47 The final matter is whether I can be satisfied that the accused was informed of his entitlement before the application was made. The phrase in the section is "before making the application". This is perhaps a minor, but nevertheless, difficult point of construction. Given the nature of the application dealt with in s 23E, there is much support for the construction urged by Mr Scragg, namely that the entitlement must be conveyed to the person under arrest before the telephone, telex, fax or other electronic means is utilised to make the application. On the other hand, it makes little sense in a situation such as the present where the application was made at 6.30am, was supported by a later document not received by the magistrate until shortly before 8am, was not expected to be dealt with until some time later, and was in fact, not dealt with by the magistrate until after 10am. Those circumstances might be thought to support a more flexible construction that would lead to satisfaction of the statutory duty so long as the person under arrest were told of his rights before the magistrate came to deal with the application. I am perfectly satisfied that the accused was told of his rights before Ms Albu came to finally deal with the extension application. I could not be satisfied, however, that he was told of those rights before the telephone application was lodged. I could not be satisfied that he was told of those rights before the faxed material came into the possession of Ms Albu at about 7.50am. He may have been told prior to that time, but I am simply unable to say one way or the other.

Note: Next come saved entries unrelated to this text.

-- ==== Sys2Proof/Machine/Consumer.lean ====
section
/-! DEFINITION. The consumer contract that says which payload bytes carry meaning (spec/20_memory.md R43, R52,
spec/43_bitpack.md R98, spec/44_varint.md R101, R103, spec/70_reset_and_hazards.md R143, R144). The decoder is no part of
the hardware (spec/00_scope.md R6): these functions serve statements only, and no meaning calls them (log 19). -/

namespace Sys2Proof.Machine

/-- `B[0] + B[1]*256 + ...` (spec/43_bitpack.md R98). -/
def leNumber : List Byte → Nat
  | [] => 0
  | b :: bs => b.toNat + 256 * leNumber bs

/-- Lane `k` of a packed group (spec/43_bitpack.md R98). -/
def unpackLane (w : Nat) (bytes : List Byte) (k : Nat) : Word :=
  BitVec.ofNat 32 (leNumber bytes / 2 ^ (k * w) % 2 ^ w)

/-- The eight lanes of a packed group (spec/43_bitpack.md R98). -/
def unpack8 (w : Nat) (bytes : List Byte) : List Word := (List.range 8).map (unpackLane w bytes)

/-- Reads bytes until one with bit 7 clear and sums `(byte mod 128) * 128^position` (spec/44_varint.md R101). -/
def readVarint : List Byte → Option (Nat × List Byte)
  | [] => none
  | b :: bs =>
    if b.toNat < 128 then some (b.toNat, bs)
    else (readVarint bs).map fun r => (b.toNat % 128 + 128 * r.1, r.2)

/-- `z ↦ (z >>u 1) ^ -(z & 1)` (spec/44_varint.md R103). -/
def unzigzag (z : Word) : Word := (z >>> 1) ^^^ -(z &&& 1)

/-- The lanes of `g` groups of `w` bytes, and what follows them (spec/20_memory.md R43). -/
def readGroups (w : Nat) : Nat → List Byte → Option (List Word × List Byte)
  | 0, bs => some ([], bs)
  | g + 1, bs =>
    if bs.length < w then none
    else (readGroups w g (bs.drop w)).map fun r => (unpack8 w (bs.take w) ++ r.1, r.2)

/-- The slots of the mini-blocks with these width bytes (spec/20_memory.md R43, R45). -/
def readMiniBlocks (groups : Nat) : List Byte → List Byte → Option (List Word × List Byte)
  | [], bs => some ([], bs)
  | w :: ws, bs =>
    (readGroups w.toNat groups bs).bind fun r =>
      (readMiniBlocks groups ws r.2).map fun r' => (r.1 ++ r'.1, r'.2)

/-- The `n` deltas of a block, `min_delta + unpacked_delta` each, and what follows the block (spec/20_memory.md R43, R52). -/
def readBlock (n mc mbs : Nat) (bs : List Byte) : Option (List Word × List Byte) :=
  (readVarint bs).bind fun z =>
    if z.2.length < mc then none
    else
      (readMiniBlocks (mbs / 8) ((z.2.take mc).take (ceilDiv n mbs)) (z.2.drop mc)).map fun r =>
        ((r.1.take n).map fun d => unzigzag (BitVec.ofNat 32 z.1) + d, r.2)

/-- The deltas of the blocks that hold `remaining` values more; at most `fuel` blocks (spec/20_memory.md R52). -/
def readBlocks (bsize mc mbs : Nat) : Nat → Nat → List Byte → Option (List Word)
  | 0, remaining, _ => if remaining = 0 then some [] else none
  | fuel + 1, remaining, bs =>
    if remaining = 0 then some []
    else
      (readBlock (min remaining bsize) mc mbs bs).bind fun r =>
        (readBlocks bsize mc mbs fuel (remaining - min remaining bsize) r.2).map fun ds => r.1 ++ ds

/-- Running sums modulo 2^32 from the first value (spec/20_memory.md R52). -/
def runningValues : Word → List Word → List Word
  | v, [] => [v]
  | v, d :: ds => v :: runningValues (v + d) ds

/-- The values of a page: exactly `total_value_count` of them (spec/20_memory.md R52, spec/70_reset_and_hazards.md R143, R144). -/
def readPage (bytes : List Byte) : Option (List Word) :=
  (readVarint bytes).bind fun bs =>
    (readVarint bs.2).bind fun mc =>
      (readVarint mc.2).bind fun count =>
        (readVarint count.2).bind fun first =>
          if count.1 = 0 then some []
          else
            (readBlocks bs.1 mc.1 (bs.1 / mc.1) count.1 (count.1 - 1) first.2).map
              (runningValues (BitVec.ofNat 32 first.1))

end Sys2Proof.Machine
end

48 In my view, the better view of the section is that the person under arrest should be told of his entitlement before the "lodgement" of the application, whether by way of telephone, telex, fax or other electronic means. In that sense, it seems to me, there was a technical breach of s 23E, although I am perfectly satisfied that the "entitlement" was conveyed to the accused at some stage prior to Ms Albu dealing with the application. Just how close this was to the determination period, I am unable to say.
49 This finding will make it necessary for me to consider s 138 of the Evidence Act 1995. I will turn to that when I have dealt with the final matter relied on by Mr Scragg.